* Information shown:
■ ■ ■ ■

-- ==== Sys2Proof/Laws/State.lean ====
section
/-! SUPPORT. What each named update of the state does to each field. -/

namespace Sys2Proof.Machine

variable (s t : State) (i : Instr) (n : BitVec 4) (v : Quad) (g : SegReg) (r : SegmentRegister) (pas : List Nat) (b ls : Bool)


/-! ### setX -/

@[simp] theorem setX_gpr : (s.setX n v).gpr = s.gpr.set n.toNat v n.isLt := rfl
@[simp] theorem setX_pc : (s.setX n v).pc = s.pc := rfl
@[simp] theorem setX_flags : (s.setX n v).flags = s.flags := rfl
@[simp] theorem setX_es : (s.setX n v).es = s.es := rfl
@[simp] theorem setX_cs : (s.setX n v).cs = s.cs := rfl
@[simp] theorem setX_ss : (s.setX n v).ss = s.ss := rfl
@[simp] theorem setX_ds : (s.setX n v).ds = s.ds := rfl
@[simp] theorem setX_fs : (s.setX n v).fs = s.fs := rfl
@[simp] theorem setX_gs : (s.setX n v).gs = s.gs := rfl
@[simp] theorem setX_cpl : (s.setX n v).cpl = s.cpl := rfl
@[simp] theorem setX_cr0 : (s.setX n v).cr0 = s.cr0 := rfl
@[simp] theorem setX_cr2 : (s.setX n v).cr2 = s.cr2 := rfl
@[simp] theorem setX_cr3 : (s.setX n v).cr3 = s.cr3 := rfl
@[simp] theorem setX_cr4 : (s.setX n v).cr4 = s.cr4 := rfl
@[simp] theorem setX_cr8 : (s.setX n v).cr8 = s.cr8 := rfl
@[simp] theorem setX_lme : (s.setX n v).lme = s.lme := rfl
@[simp] theorem setX_lma : (s.setX n v).lma = s.lma := rfl
@[simp] theorem setX_dr0 : (s.setX n v).dr0 = s.dr0 := rfl
@[simp] theorem setX_dr1 : (s.setX n v).dr1 = s.dr1 := rfl
@[simp] theorem setX_dr2 : (s.setX n v).dr2 = s.dr2 := rfl
@[simp] theorem setX_dr3 : (s.setX n v).dr3 = s.dr3 := rfl
@[simp] theorem setX_dr6 : (s.setX n v).dr6 = s.dr6 := rfl
@[simp] theorem setX_dr7 : (s.setX n v).dr7 = s.dr7 := rfl
@[simp] theorem setX_gdtr : (s.setX n v).gdtr = s.gdtr := rfl
@[simp] theorem setX_ldtr : (s.setX n v).ldtr = s.ldtr := rfl
@[simp] theorem setX_pdpte : (s.setX n v).pdpte = s.pdpte := rfl
@[simp] theorem setX_ssShadow : (s.setX n v).ssShadow = s.ssShadow := rfl
@[simp] theorem setX_afterMovSs : (s.setX n v).afterMovSs = s.afterMovSs := rfl
@[simp] theorem setX_mem : (s.setX n v).mem = s.mem := rfl
@[simp] theorem setX_backing : (s.setX n v).backing = s.backing := rfl
@[simp] theorem setX_cfg : (s.setX n v).cfg = s.cfg := rfl
@[simp] theorem setX_draws : (s.setX n v).draws = s.draws := rfl
@[simp] theorem setX_caches : (s.setX n v).caches = s.caches := rfl

/-! ### drawFlags -/

@[simp] theorem drawFlags_gpr : (s.drawFlags).gpr = s.gpr := rfl
@[simp] theorem drawFlags_pc : (s.drawFlags).pc = s.pc := rfl
@[simp] theorem drawFlags_flags : (s.drawFlags).flags = withStatus s.flags (Config.freeFlags s.draws) := rfl
@[simp] theorem drawFlags_es : (s.drawFlags).es = s.es := rfl
@[simp] theorem drawFlags_cs : (s.drawFlags).cs = s.cs := rfl
@[simp] theorem drawFlags_ss : (s.drawFlags).ss = s.ss := rfl
@[simp] theorem drawFlags_ds : (s.drawFlags).ds = s.ds := rfl
@[simp] theorem drawFlags_fs : (s.drawFlags).fs = s.fs := rfl
@[simp] theorem drawFlags_gs : (s.drawFlags).gs = s.gs := rfl
@[simp] theorem drawFlags_cpl : (s.drawFlags).cpl = s.cpl := rfl
@[simp] theorem drawFlags_cr0 : (s.drawFlags).cr0 = s.cr0 := rfl
@[simp] theorem drawFlags_cr2 : (s.drawFlags).cr2 = s.cr2 := rfl
@[simp] theorem drawFlags_cr3 : (s.drawFlags).cr3 = s.cr3 := rfl
@[simp] theorem drawFlags_cr4 : (s.drawFlags).cr4 = s.cr4 := rfl
@[simp] theorem drawFlags_cr8 : (s.drawFlags).cr8 = s.cr8 := rfl
@[simp] theorem drawFlags_lme : (s.drawFlags).lme = s.lme := rfl
@[simp] theorem drawFlags_lma : (s.drawFlags).lma = s.lma := rfl
@[simp] theorem drawFlags_dr0 : (s.drawFlags).dr0 = s.dr0 := rfl
@[simp] theorem drawFlags_dr1 : (s.drawFlags).dr1 = s.dr1 := rfl
@[simp] theorem drawFlags_dr2 : (s.drawFlags).dr2 = s.dr2 := rfl
@[simp] theorem drawFlags_dr3 : (s.drawFlags).dr3 = s.dr3 := rfl
@[simp] theorem drawFlags_dr6 : (s.drawFlags).dr6 = s.dr6 := rfl
@[simp] theorem drawFlags_dr7 : (s.drawFlags).dr7 = s.dr7 := rfl
@[simp] theorem drawFlags_gdtr : (s.drawFlags).gdtr = s.gdtr := rfl
@[simp] theorem drawFlags_ldtr : (s.drawFlags).ldtr = s.ldtr := rfl
@[simp] theorem drawFlags_pdpte : (s.drawFlags).pdpte = s.pdpte := rfl
@[simp] theorem drawFlags_ssShadow : (s.drawFlags).ssShadow = s.ssShadow := rfl
@[simp] theorem drawFlags_afterMovSs : (s.drawFlags).afterMovSs = s.afterMovSs := rfl
@[simp] theorem drawFlags_mem : (s.drawFlags).mem = s.mem := rfl
@[simp] theorem drawFlags_backing : (s.drawFlags).backing = s.backing := rfl
@[simp] theorem drawFlags_cfg : (s.drawFlags).cfg = s.cfg := rfl
@[simp] theorem drawFlags_draws : (s.drawFlags).draws = s.draws := rfl
@[simp] theorem drawFlags_caches : (s.drawFlags).caches = s.caches := rfl

/-! ### storeAt -/

@[simp] theorem storeAt_gpr : (s.storeAt pas v).gpr = s.gpr := rfl
@[simp] theorem storeAt_pc : (s.storeAt pas v).pc = s.pc := rfl
@[simp] theorem storeAt_flags : (s.storeAt pas v).flags = s.flags := rfl
@[simp] theorem storeAt_es : (s.storeAt pas v).es = s.es := rfl
@[simp] theorem storeAt_cs : (s.storeAt pas v).cs = s.cs := rfl
@[simp] theorem storeAt_ss : (s.storeAt pas v).ss = s.ss := rfl
@[simp] theorem storeAt_ds : (s.storeAt pas v).ds = s.ds := rfl
@[simp] theorem storeAt_fs : (s.storeAt pas v).fs = s.fs := rfl
@[simp] theorem storeAt_gs : (s.storeAt pas v).gs = s.gs := rfl
@[simp] theorem storeAt_cpl : (s.storeAt pas v).cpl = s.cpl := rfl
@[simp] theorem storeAt_cr0 : (s.storeAt pas v).cr0 = s.cr0 := rfl
@[simp] theorem storeAt_cr2 : (s.storeAt pas v).cr2 = s.cr2 := rfl
@[simp] theorem storeAt_cr3 : (s.storeAt pas v).cr3 = s.cr3 := rfl
@[simp] theorem storeAt_cr4 : (s.storeAt pas v).cr4 = s.cr4 := rfl
@[simp] theorem storeAt_cr8 : (s.storeAt pas v).cr8 = s.cr8 := rfl
@[simp] theorem storeAt_lme : (s.storeAt pas v).lme = s.lme := rfl
@[simp] theorem storeAt_lma : (s.storeAt pas v).lma = s.lma := rfl
@[simp] theorem storeAt_dr0 : (s.storeAt pas v).dr0 = s.dr0 := rfl
@[simp] theorem storeAt_dr1 : (s.storeAt pas v).dr1 = s.dr1 := rfl
@[simp] theorem storeAt_dr2 : (s.storeAt pas v).dr2 = s.dr2 := rfl
@[simp] theorem storeAt_dr3 : (s.storeAt pas v).dr3 = s.dr3 := rfl
@[simp] theorem storeAt_dr6 : (s.storeAt pas v).dr6 = s.dr6 := rfl
@[simp] theorem storeAt_dr7 : (s.storeAt pas v).dr7 = s.dr7 := rfl
@[simp] theorem storeAt_gdtr : (s.storeAt pas v).gdtr = s.gdtr := rfl
@[simp] theorem storeAt_ldtr : (s.storeAt pas v).ldtr = s.ldtr := rfl
@[simp] theorem storeAt_pdpte : (s.storeAt pas v).pdpte = s.pdpte := rfl
@[simp] theorem storeAt_ssShadow : (s.storeAt pas v).ssShadow = s.ssShadow := rfl
@[simp] theorem storeAt_afterMovSs : (s.storeAt pas v).afterMovSs = s.afterMovSs := rfl
@[simp] theorem storeAt_mem : (s.storeAt pas v).mem = Memory.writeAll s.mem (pas.zip (toBytes pas.length v)) := rfl
@[simp] theorem storeAt_backing : (s.storeAt pas v).backing = s.backing := rfl
@[simp] theorem storeAt_cfg : (s.storeAt pas v).cfg = s.cfg := rfl
@[simp] theorem storeAt_draws : (s.storeAt pas v).draws = s.draws := rfl
@[simp] theorem storeAt_caches : (s.storeAt pas v).caches = s.caches := rfl

/-! ### withCr0 -/

@[simp] theorem withCr0_gpr : (s.withCr0 v).gpr = s.gpr := rfl
@[simp] theorem withCr0_pc : (s.withCr0 v).pc = s.pc := rfl
@[simp] theorem withCr0_flags : (s.withCr0 v).flags = s.flags := rfl
@[simp] theorem withCr0_es : (s.withCr0 v).es = s.es := rfl
@[simp] theorem withCr0_cs : (s.withCr0 v).cs = s.cs := rfl
@[simp] theorem withCr0_ss : (s.withCr0 v).ss = s.ss := rfl
@[simp] theorem withCr0_ds : (s.withCr0 v).ds = s.ds := rfl
@[simp] theorem withCr0_fs : (s.withCr0 v).fs = s.fs := rfl
@[simp] theorem withCr0_gs : (s.withCr0 v).gs = s.gs := rfl
@[simp] theorem withCr0_cpl : (s.withCr0 v).cpl = s.cpl := rfl
@[simp] theorem withCr0_cr0 : (s.withCr0 v).cr0 = v := rfl
@[simp] theorem withCr0_cr2 : (s.withCr0 v).cr2 = s.cr2 := rfl
@[simp] theorem withCr0_cr3 : (s.withCr0 v).cr3 = s.cr3 := rfl
@[simp] theorem withCr0_cr4 : (s.withCr0 v).cr4 = s.cr4 := rfl
@[simp] theorem withCr0_cr8 : (s.withCr0 v).cr8 = s.cr8 := rfl
@[simp] theorem withCr0_lme : (s.withCr0 v).lme = s.lme := rfl
@[simp] theorem withCr0_lma : (s.withCr0 v).lma = if cr0PG s.cr0 != cr0PG v then s.longEnabled && cr0PG v else s.lma := rfl
@[simp] theorem withCr0_dr0 : (s.withCr0 v).dr0 = s.dr0 := rfl
@[simp] theorem withCr0_dr1 : (s.withCr0 v).dr1 = s.dr1 := rfl
@[simp] theorem withCr0_dr2 : (s.withCr0 v).dr2 = s.dr2 := rfl
@[simp] theorem withCr0_dr3 : (s.withCr0 v).dr3 = s.dr3 := rfl
@[simp] theorem withCr0_dr6 : (s.withCr0 v).dr6 = s.dr6 := rfl
@[simp] theorem withCr0_dr7 : (s.withCr0 v).dr7 = s.dr7 := rfl
@[simp] theorem withCr0_gdtr : (s.withCr0 v).gdtr = s.gdtr := rfl
@[simp] theorem withCr0_ldtr : (s.withCr0 v).ldtr = s.ldtr := rfl
@[simp] theorem withCr0_pdpte : (s.withCr0 v).pdpte = s.pdpte := rfl
@[simp] theorem withCr0_ssShadow : (s.withCr0 v).ssShadow = s.ssShadow := rfl
@[simp] theorem withCr0_afterMovSs : (s.withCr0 v).afterMovSs = s.afterMovSs := rfl
@[simp] theorem withCr0_mem : (s.withCr0 v).mem = s.mem := rfl
@[simp] theorem withCr0_backing : (s.withCr0 v).backing = s.backing := rfl
@[simp] theorem withCr0_cfg : (s.withCr0 v).cfg = s.cfg := rfl
@[simp] theorem withCr0_draws : (s.withCr0 v).draws = s.draws := rfl
@[simp] theorem withCr0_caches : (s.withCr0 v).caches = s.caches := rfl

■ ■ ■ ■

* Task prompt: The reply should hold only the lines from the top of the records through the line that has "n v).dr6 = s.dr6 := rfl", each one exact.

* Response below:
-- ==== Sys2Proof/Laws/State.lean ====
section
/-! SUPPORT. What each named update of the state does to each field. -/

namespace Sys2Proof.Machine

variable (s t : State) (i : Instr) (n : BitVec 4) (v : Quad) (g : SegReg) (r : SegmentRegister) (pas : List Nat) (b ls : Bool)


/-! ### setX -/

@[simp] theorem setX_gpr : (s.setX n v).gpr = s.gpr.set n.toNat v n.isLt := rfl
@[simp] theorem setX_pc : (s.setX n v).pc = s.pc := rfl
@[simp] theorem setX_flags : (s.setX n v).flags = s.flags := rfl
@[simp] theorem setX_es : (s.setX n v).es = s.es := rfl
@[simp] theorem setX_cs : (s.setX n v).cs = s.cs := rfl
@[simp] theorem setX_ss : (s.setX n v).ss = s.ss := rfl
@[simp] theorem setX_ds : (s.setX n v).ds = s.ds := rfl
@[simp] theorem setX_fs : (s.setX n v).fs = s.fs := rfl
@[simp] theorem setX_gs : (s.setX n v).gs = s.gs := rfl
@[simp] theorem setX_cpl : (s.setX n v).cpl = s.cpl := rfl
@[simp] theorem setX_cr0 : (s.setX n v).cr0 = s.cr0 := rfl
@[simp] theorem setX_cr2 : (s.setX n v).cr2 = s.cr2 := rfl
@[simp] theorem setX_cr3 : (s.setX n v).cr3 = s.cr3 := rfl
@[simp] theorem setX_cr4 : (s.setX n v).cr4 = s.cr4 := rfl
@[simp] theorem setX_cr8 : (s.setX n v).cr8 = s.cr8 := rfl
@[simp] theorem setX_lme : (s.setX n v).lme = s.lme := rfl
@[simp] theorem setX_lma : (s.setX n v).lma = s.lma := rfl
@[simp] theorem setX_dr0 : (s.setX n v).dr0 = s.dr0 := rfl
@[simp] theorem setX_dr1 : (s.setX n v).dr1 = s.dr1 := rfl
@[simp] theorem setX_dr2 : (s.setX n v).dr2 = s.dr2 := rfl
@[simp] theorem setX_dr3 : (s.setX n v).dr3 = s.dr3 := rfl
@[simp] theorem setX_dr6 : (s.setX n v).dr6 = s.dr6 := rfl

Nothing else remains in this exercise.